- Born: August 9, 1977 (age 48) Hofuf
- Citizenship: Saudi Arabia
- Occupation(s): poet, novelist, short story writer and school teacher

= Belques Melhem =

Saudi writer

Belques Muhammad Abdullah Al-Melhem (Arabic: بلقيس محمد عبدالله الملحم; born August 9, 1977) is a Saudi poet and short story writer who was born and raised in Hofuf, Al-Ahsa. She received a BA in Islamic studies from King Faisal University in Dammam. She works as a teacher. She was appointed as an ambassador for free culture in the Arabian Gulf in 2012 from the Naji Noaman Foundation. She has published several collections of short stories, poetry and novels, and has won several local and regional awards.

== Her biography ==
Belques Muhammad Abdullah Al-Melhem was born on Shaaban 24, 1397 / August 9, 1977 in Hofuf, Al- Ahsa. His father is the poet and jurist Muhammad bin Abdullah al-Melhem, encouraged her since she was ten years old. She received her BA in Islamic Studies from King Faisal University in Dammam. She works as a secondary school teacher in Dammam and Saihat.

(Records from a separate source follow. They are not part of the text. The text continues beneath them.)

-- ==== Sys2Proof/Machine/Ops.lean ====
section
/-! DEFINITION. Named operations on plain data that every block uses: sparse tables in canonical form, byte order
(R4), saturation (R69), CRC-32C (R39), bit fields, rounding. Nothing here knows a block. -/
namespace Sys2Proof.Machine

/-- A sparse table: pairs of a key and a value, keys strictly rising, no pair holding the default. -/
abbrev Tab (α : Type) := List (Nat × α)

/-- The value at key `k`, `d` where the table lists none. -/
def tabGet {α : Type} (d : α) : Tab α → Nat → α
  | [], _ => d
  | (i, v) :: t, k => if k = i then v else tabGet d t k

/-- The table with every pair at key `k` removed. -/
def tabErase {α : Type} (k : Nat) : Tab α → Tab α
  | [] => []
  | (i, v) :: t => if k = i then tabErase k t else (i, v) :: tabErase k t

/-- The table with the pair `(k, v)` put in its place by key order (no pair at `k` is expected). -/
def tabInsert {α : Type} (k : Nat) (v : α) : Tab α → Tab α
  | [] => [(k, v)]
  | (i, w) :: t => if k < i then (k, v) :: (i, w) :: t else (i, w) :: tabInsert k v t

/-- Write `v` at key `k`, keeping the canonical form: writing the default removes the pair. -/
def tabSet {α : Type} [DecidableEq α] (d : α) (t : Tab α) (k : Nat) (v : α) : Tab α :=
  if v = d then tabErase k t else tabInsert k v (tabErase k t)

/-- The value listed at key `k`, if one is. -/
def tabFind {α : Type} (t : Tab α) (k : Nat) : Option α := (t.find? (fun p => p.1 == k)).map (·.2)

/-- List `v` at key `k`. -/
def tabPut {α : Type} (t : Tab α) (k : Nat) (v : α) : Tab α := tabInsert k v (tabErase k t)

/-- The canonical form of a table: keys strictly rising and no default listed. -/
def Tab.wf {α : Type} [DecidableEq α] (d : α) : Tab α → Bool
  | [] => true
  | [(_, v)] => decide (v ≠ d)
  | (i, v) :: (j, w) :: t => decide (i < j) && decide (v ≠ d) && Tab.wf d ((j, w) :: t)

/-- Add, saturating at `m` (R69). -/
def satAdd (m a b : Nat) : Nat := min m (a + b)

/-- Maximum of an unsigned 32-bit counter. -/
def maxU32 : Nat := 0xFFFFFFFF

/-- Maximum of an unsigned 64-bit counter. -/
def maxU64 : Nat := 0xFFFFFFFFFFFFFFFF

/-- Bits `[hi:lo]` of `v` (chapter 0, Notation). -/
def bits (v hi lo : Nat) : Nat := (v >>> lo) % 2 ^ (hi + 1 - lo)

/-- Bit `i` of `v`. -/
def bitAt (v i : Nat) : Bool := (v >>> i) % 2 == 1

/-- 0 or 1. -/
def b2n (b : Bool) : Nat := if b then 1 else 0

/-- `v` with bit `i` set or cleared. -/
def putBit (v i : Nat) (b : Bool) : Nat :=
  if b then v ||| (1 <<< i) else if bitAt v i then v ^^^ (1 <<< i) else v

/-- The `n` bytes of `v`, least significant first (memory order, R4). -/
def toLE : Nat → Nat → List Byte
  | 0, _ => []
  | n + 1, v => BitVec.ofNat 8 v :: toLE n (v / 256)

/-- The `n` bytes of `v`, most significant first (link order, R4). -/
def toBE (n v : Nat) : List Byte := (toLE n v).reverse

/-- The number whose bytes, least significant first, are `l`. -/
def ofLE : List Byte → Nat
  | [] => 0
  | b :: t => b.toNat + 256 * ofLE t

/-- The number whose bytes, most significant first, are `l`. -/
def ofBE (l : List Byte) : Nat := ofLE l.reverse

/-- Byte `i` of a byte list, 0 beyond its end. -/
def byteAt (l : List Byte) (i : Nat) : Nat := (l.getD i 0#8).toNat

/-- `n` little-endian bytes of a list at offset `o`, as a number. -/
def leAt (l : List Byte) (o n : Nat) : Nat := ofLE ((l.drop o).take n)

/-- `n` big-endian bytes of a list at offset `o`, as a number. -/
def beAt (l : List Byte) (o n : Nat) : Nat := ofBE ((l.drop o).take n)

/-- `n` zero bytes. -/
def zeros (n : Nat) : List Byte := List.replicate n 0#8

/-- A list of exactly `n` bytes: cut, or filled with 0x00. -/
def padTo (n : Nat) (l : List Byte) : List Byte := (l ++ zeros (n - l.length)).take n

/-- `src` laid over `l` from offset `o`; `l` grows when `src` reaches past its end. -/
def patch (l : List Byte) (o : Nat) (src : List Byte) : List Byte :=
  l.take o ++ src ++ l.drop (o + src.length)

/-- A bit map of `n` bytes: bit `w` (byte w/8, bit w mod 8) set for each listed `w`. -/
def bitMap (n : Nat) (ws : List Nat) : List Byte :=
  toLE n (ws.foldl (fun a w => a ||| (1 <<< w)) 0)

/-- Bit `w` of a byte map. -/
def mapBit (l : List Byte) (w : Nat) : Bool := bitAt (byteAt l (w / 8)) (w % 8)

/-- Two's complement of `v` in `n` bits as an integer. -/
def toInt (n v : Nat) : Int :=
  let m := v % 2 ^ n
  if m < 2 ^ (n - 1) then Int.ofNat m else Int.ofNat m - Int.ofNat (2 ^ n)

/-- An integer as an `n`-bit two's complement pattern. -/
def ofInt (n : Nat) (i : Int) : Nat := (i % (2 ^ n : Int)).toNat

/-- An integer held to a range. -/
def clampInt (lo hi i : Int) : Int := if i < lo then lo else if hi < i then hi else i

/-- One bit of the reflected CRC-32C register (R39). -/
def crcBit (c : Nat) : Nat := if c % 2 = 1 then (c / 2) ^^^ 0x82F63B78 else c / 2

/-- One byte of CRC-32C (R39). -/
def crcByte (c : Nat) (b : Byte) : Nat :=
  crcBit (crcBit (crcBit (crcBit (crcBit (crcBit (crcBit (crcBit (c ^^^ b.toNat))))))))

/-- CRC-32C of a byte list: initial value and final XOR 0xFFFF_FFFF, reflected in and out (R39). -/
def crc32c (l : List Byte) : Nat := (l.foldl crcByte 0xFFFFFFFF) ^^^ 0xFFFFFFFF

/-- The quotient rounded up. -/
def ceilDiv (a b : Nat) : Nat := (a + b - 1) / b

/-- The quotient rounded to nearest, halves up. -/
def roundDiv (a b : Nat) : Nat := (2 * a + b) / (2 * b)

/-- Whether `a ≤ x < a + n`. -/
def inRange (x a n : Nat) : Bool := decide (a ≤ x) && decide (x < a + n)

/-- Update the elements of a list that satisfy `p`. -/
def mapIf {α : Type} (p : α → Bool) (f : α → α) (l : List α) : List α := l.map (fun a => if p a then f a else a)

/-- The last `n` elements of a list. -/
def lastN {α : Type} (n : Nat) (l : List α) : List α := l.drop (l.length - n)

/-- Replace the element at a place of a list. -/
def setAt {α : Type} (l : List α) (i : Nat) (a : α) : List α := l.set i a

/-- Add a value to a list kept without repeats. -/
def addNew {α : Type} [DecidableEq α] (a : α) (l : List α) : List α := if a ∈ l then l else l ++ [a]

/-- Integer division rounded to nearest, halves away from zero. -/
def roundDivI (a : Int) (b : Nat) : Int :=
  if a < 0 then - Int.ofNat (roundDiv a.natAbs b) else Int.ofNat (roundDiv a.natAbs b)

end Sys2Proof.Machine
end

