/-- One row of a held frame, columns [c0, c0 + k): red, green, blue. -/
def State.fetchRow (s : State) (m tag : Nat) (f : Held) (y c0 k : Nat) : State × XResp × List (Nat × Nat × Nat) :=
  let (s, r) := s.readMem m tag (f.pix + y * f.stride + 8 * c0) (8 * k)
  (s, r, (List.range k).map (fun i => (leAt r.data (8 * i) 2, leAt r.data (8 * i + 2) 2, leAt r.data (8 * i + 4) 2)))

/-- A row of the frame a reader shows: one frame, or the blend of its pair (R233). -/
def State.shownRow (s : State) (m tag : Nat) (rd : Reader) (f : Held) (y c0 k : Nat) : State × XResp × List (Nat × Nat × Nat) :=
  let (s, r, b) := s.fetchRow m tag f y c0 k
  match rd.a with
  | none => (s, r, b)
  | some fa =>
    let (s, ra, a) := s.fetchRow m tag fa y c0 k
    let mix := fun (u v : Nat) => ((256 - rd.w) * u + rd.w * v + 128) >>> 8
    (s, if r.code = 0 then ra else r, (a.zip b).map (fun p => (mix p.1.1 p.2.1, mix p.1.2.1 p.2.2.1, mix p.1.2.2 p.2.2.2)))

/-- Rows for each vertical tap, in order; the worst response is kept. -/
def State.tapRows (s : State) (m tag : Nat) (rd : Reader) (f : Held) (c0 k : Nat) : List Nat → State × XResp × List (List (Nat × Nat × Nat))
  | [] => (s, {}, [])
  | y :: t =>
    let (s, r, row) := s.shownRow m tag rd f y c0 k
    let (s, r2, rows) := s.tapRows m tag rd f c0 k t
    (s, if r.code = 0 then r2 else r, row :: rows)

/-! ## One layer's segment -/

/-- The columns of a layer within a segment: first and one past the last, in raster coordinates. -/
def State.span (s : State) (l : Layer) (w tx : Nat) : Nat × Nat :=
  let x := (s.lPos l).1; let lw := (s.lSize l).1
  let lo := (clampInt (Int.ofNat (64 * tx)) (Int.ofNat (min w (64 * tx + 64))) x).toNat
  let hi := (clampInt (Int.ofNat (64 * tx)) (Int.ofNat (min w (64 * tx + 64))) (x + lw)).toNat
  (lo, hi)

/-- Place pixels for columns [lo, ...) into a segment's 64 columns. -/
def placeSeg (tx lo : Nat) (ps : List LPix) : List (Option LPix) :=
  (List.range 64).map (fun i => if 64 * tx + i < lo then none else ps[64 * tx + i - lo]?)

/-- The fetch master of an output (Block map). -/
def fetchMaster (n : Nat) : Nat := 4 + n / 8

/-- The reader of a video layer as output `n` uses it: what the layer has left behind, while it still shows the layer that another
output has taken up (R193, R231). -/
def State.readerFor (s : State) (n e : Nat) : Reader :=
  s.reader (if (s.output n).stays.any (fun x => x.1 == 0x2300 + e && x.2.1 == 1) then 96 + e else e)

/-- A video layer's pixels on line y of the raster for columns [lo, hi), before colour processing. -/
def State.videoSeg (s : State) (n : Nat) (l : Layer) (f : Held) (y lo hi : Nat) : State × XResp × List LPix :=
  let (cx, cy, cw, ch) := cropOf (s.getN l.idx 3) f.w f.h
  let (dw, dh) := s.lSize l
  let (px, py) := s.lPos l
  let jy := (Int.ofNat y - py).toNat
  let jx := fun (x : Nat) => (Int.ofNat x - px).toNat
  let set_ := s.libRef (s.getN l.idx 9) 1
  let (ys, yp) := tapsOf 1 cy ch dh jy
  let cols := (List.range (hi - lo)).map (fun i => tapsOf 0 cx cw dw (jx (lo + i)))
  let all := cols.flatMap (·.1)
  let c0 := all.foldl min (all.headD 0)
  let c1 := all.foldl max 0
  let (s, r, rows) := s.tapRows (fetchMaster n) (s.lTag l) (s.readerFor n l.e) f c0 (c1 + 1 - c0) ys
  let comp := fun (g : Nat × Nat × Nat → Nat) (c : List Nat × Nat) =>
    filterTaps set_ 1 yp (rows.map (fun row => filterTaps set_ 0 c.2 (c.1.map (fun x => g (row.getD (x - c0) (0, 0, 0))))))
  (s, r, cols.map (fun c => { r := comp (·.1) c, g := comp (·.2.1) c, b := comp (·.2.2) c, a := 0x8000 }))

/-- A graphic layer's pixels on line y for columns [lo, hi). -/
def State.graphicSeg (s : State) (n : Nat) (l : Layer) (y lo hi : Nat) : State × XResp × List LPix :=
  let (px, py) := s.lPos l
  let row := (Int.ofNat y - py).toNat
  let c0 := (Int.ofNat lo - px).toNat
  let format := s.lFormat l
  let (s, r, ws) := s.fetchSurface (fetchMaster n) (s.lTag l) (s.getN l.idx 2) (s.getN l.idx 3) format row c0 (hi - lo)
  let pal := s.libRef (s.getN l.idx 0x0A) 4
  let op := s.getN l.idx 0x0F == 1
  let pre := s.getN l.idx 0x0E == 1
  (s, r, ws.map (fun w =>
    let p := decodePix format w pal (s.getN l.idx 0x0B)
    let p := if op then { p with a := 0x8000 } else p
    if pre then unmult p else p))

/-- The fill of R249, R261 and R284: the background at full opacity. -/
def State.fillSeg (s : State) (n lo hi : Nat) : List LPix := List.replicate (hi - lo) (bgPix (s.getN (0x2200 + n) 9))

/-- Record a replaced segment of a layer (R285): the pair counts once per frame, the first one of a frame is logged. -/
def State.underrun (s : State) (n id tx ty : Nat) (ue : Bool) : State :=
  let o := s.output n
  if o.under.contains (id, tx, ty) then s
  else
    let first := o.under.isEmpty
    let s := (s.setOutput n { o with under := (id, tx, ty) :: o.under }).count (0x2200 + n) 5
    if !first then s
    else
      let s := (s.setBit (0x2200 + n) 4 7 true).setN (0x2200 + n) 0x14 ((id <<< 48) ||| (tx <<< 40) ||| (ty <<< 32) ||| (o.frames % 2 ^ 32))
      (s.dpLog 1 o.start n (b2n ue <<< 2) (toLE 2 id ++ [BitVec.ofNat 8 tx, BitVec.ofNat 8 ty] ++ toLE 2 (o.frames % 65536))).1.event 16

/-- One layer's segment of line y as the blend takes it, its layer's alpha in every pixel: fetched, or replaced (R261, R284). The fill
of R249 has the layer's alpha; the background of R261 and R284 is at full opacity. The segment is kept for the next line. -/
def State.layerSeg (s : State) (n : Nat) (l : Layer) (w y tx : Nat) (late : Bool) : State × List (Option LPix) :=
  let (lo, hi) := s.span l w tx
  let ty := y / 32
  let o := s.output n
  let put := fun (s : State) (seg : List (Option LPix)) =>
    let o := s.output n
    (s.setOutput n { o with segs := tabSet [] o.segs (l.id * 256 + tx) seg }, seg)
  let fill := placeSeg tx lo (s.fillSeg n lo hi)
  -- the same tile column on the previous output line, or the background on the first line or where it was skipped
  let held := if y = 0 then fill else
    match tabGet [] o.prev (l.id * 256 + tx) with
    | [] => fill
    | seg => seg
  if o.denied.contains (l.id, tx, ty) then put s fill
  else if late then
    let s := s.underrun n l.id tx ty false
    put s held
  else
    let faded := fun (ps : List LPix) => placeSeg tx lo (ps.map (fun p => p.fade (s.lAlpha l)))
    let frame := (s.readerFor n l.e).b
    if !l.gl && frame.isNone then put s (faded (if s.getN l.idx 0x0C = 1 then s.fillSeg n lo hi else []))
    else
      let (s, r, ps) := match frame, l.gl with
        | some f, false => s.videoSeg n l f y lo hi
        | _, _ => s.graphicSeg n l y lo hi
      if r.code = 0 then put s (faded (ps.map (s.process l)))
      else if r.code = 1 then
        let s := s.underrun n l.id tx ty true
        put s held
      else
        let o := s.output n
        let s := s.setOutput n { o with denied := (l.id, tx, ty) :: o.denied }
        let s := (s.lStatus l 3 true).setBit (0x2500 + n) 6 3 true
        put s fill

/-- Blend the layers of a segment, bottom first (R256). -/
def State.stack (s : State) (n w h y tx : Nat) (late : List Nat) : List Layer → List LPix → State × List LPix
  | [], c => (s, c)
  | l :: above, c =>
    let py := (s.lPos l).2
    let on := s.lVisible l && decide (py ≤ Int.ofNat y) && decide (Int.ofNat y < py + (s.lSize l).2) && s.touches l w h tx (y / 32)
    if !on || s.skips n above w h tx (y / 32) then s.stack n w h y tx late above c
    else
      let (s, seg) := s.layerSeg n l w y tx (late.contains l.id)
      let c := (c.zip seg).map (fun p => match p.2 with
        | some q => blend p.1 q
        | none => p.1)
      s.stack n w h y tx late above c

/-! ## Safe scenes (R267) -/

/-- The bytes of the safe scene an output selects, none for 0xFF. -/
def State.safeScene (s : State) (n : Nat) : Option (List Byte) :=
  let k := s.getN (0x2200 + n) 6
  if k ≤ 15 then some (s.getB (0x26E0 + k) 0) else none

/-- A segment of the safe scene: background and surface through the built-in pre-blend curve. -/
def State.safeSeg (s : State) (n w y tx : Nat) (late : Bool) : State × List LPix :=
  let bgw := match s.safeScene n with
    | some l => leAt l 0 4
    | none => s.getN (0x2200 + n) 9
  let bg := List.replicate (min w (64 * tx + 64) - 64 * tx) (bgPix bgw)
  match s.safeScene n with
  | none => (s, bg)
  | some l =>
    let sw := leAt l 20 2; let sh := leAt l 22 2
    let px := toInt 16 (leAt l 24 2); let py := toInt 16 (leAt l 26 2)
    let lo := (clampInt (Int.ofNat (64 * tx)) (Int.ofNat (min w (64 * tx + 64))) px).toNat
    let hi := (clampInt (Int.ofNat (64 * tx)) (Int.ofNat (min w (64 * tx + 64))) (px + sw)).toNat
    if sw = 0 ∨ hi ≤ lo ∨ Int.ofNat y < py ∨ py + sh ≤ Int.ofNat y then (s, bg)
    else
      let format := byteAt l 28
      let o := s.output n
      let keep := fun (s : State) (seg : List (Option LPix)) =>
        let o := s.output n
        (s.setOutput n { o with segs := tabSet [] o.segs (0x3FF * 256 + tx) seg },
          (bg.zip seg).map (fun p => match p.2 with
            | some q => blend p.1 q
            | none => p.1))
      let fill := placeSeg tx lo (s.fillSeg n lo hi)
      let held := match (if y = 0 then [] else tabGet [] o.prev (0x3FF * 256 + tx)) with
        | [] => fill
        | seg => seg
      if o.denied.contains (0x3FF, tx, y / 32) then keep s fill
      else if late then keep (s.underrun n 0x3FF tx (y / 32) false) held
      else
        let (s, r, ws) := s.fetchSurface (fetchMaster n) (s.getN (0x2200 + n) 7) (leAt l 8 8) (leAt l 16 4) format
          (Int.ofNat y - py).toNat (Int.ofNat lo - px).toNat (hi - lo)
        if r.code = 0 then
          keep s (placeSeg tx lo (ws.map (fun w =>
            let p := decodePix format w none (leAt l 4 4)
            { p with r := preBuiltin p.r, g := preBuiltin p.g, b := preBuiltin p.b })))
        else if r.code = 1 then keep (s.underrun n 0x3FF tx (y / 32) true) held
        else
          let o := s.output n
          keep ((s.setOutput n { o with denied := (0x3FF, tx, y / 32) :: o.denied }).setBit (0x2500 + n) 6 3 true) fill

She participated in several festivals and had literary contributions, including the Janadriyah Festival for two consecutive years, 1432–33 AH / 2011–12 AD. She was appointed an Extraordinary Ambassador for Free Culture by the Naji Noaman Foundation for Free Culture on March 29, 2013

In late 2013, blogs, Facebook pages, and even well-known media circulated False news that she was killed by her two brothers, Muhammad and Tariq.

== Her literary career ==
She writes free poetry, short stories and literary articles and is published in many local and Arab newspapers and many websites. She stated about her literary career that "she loved poetry, married the story and gave birth to the novel, and love is only for the first lover.." She wrote articles on a weekly basis in Okaz newspaper for nearly four months and in Shams newspaper for nearly eight months. In her journalistic book, she dealt with general social issues, but she stopped.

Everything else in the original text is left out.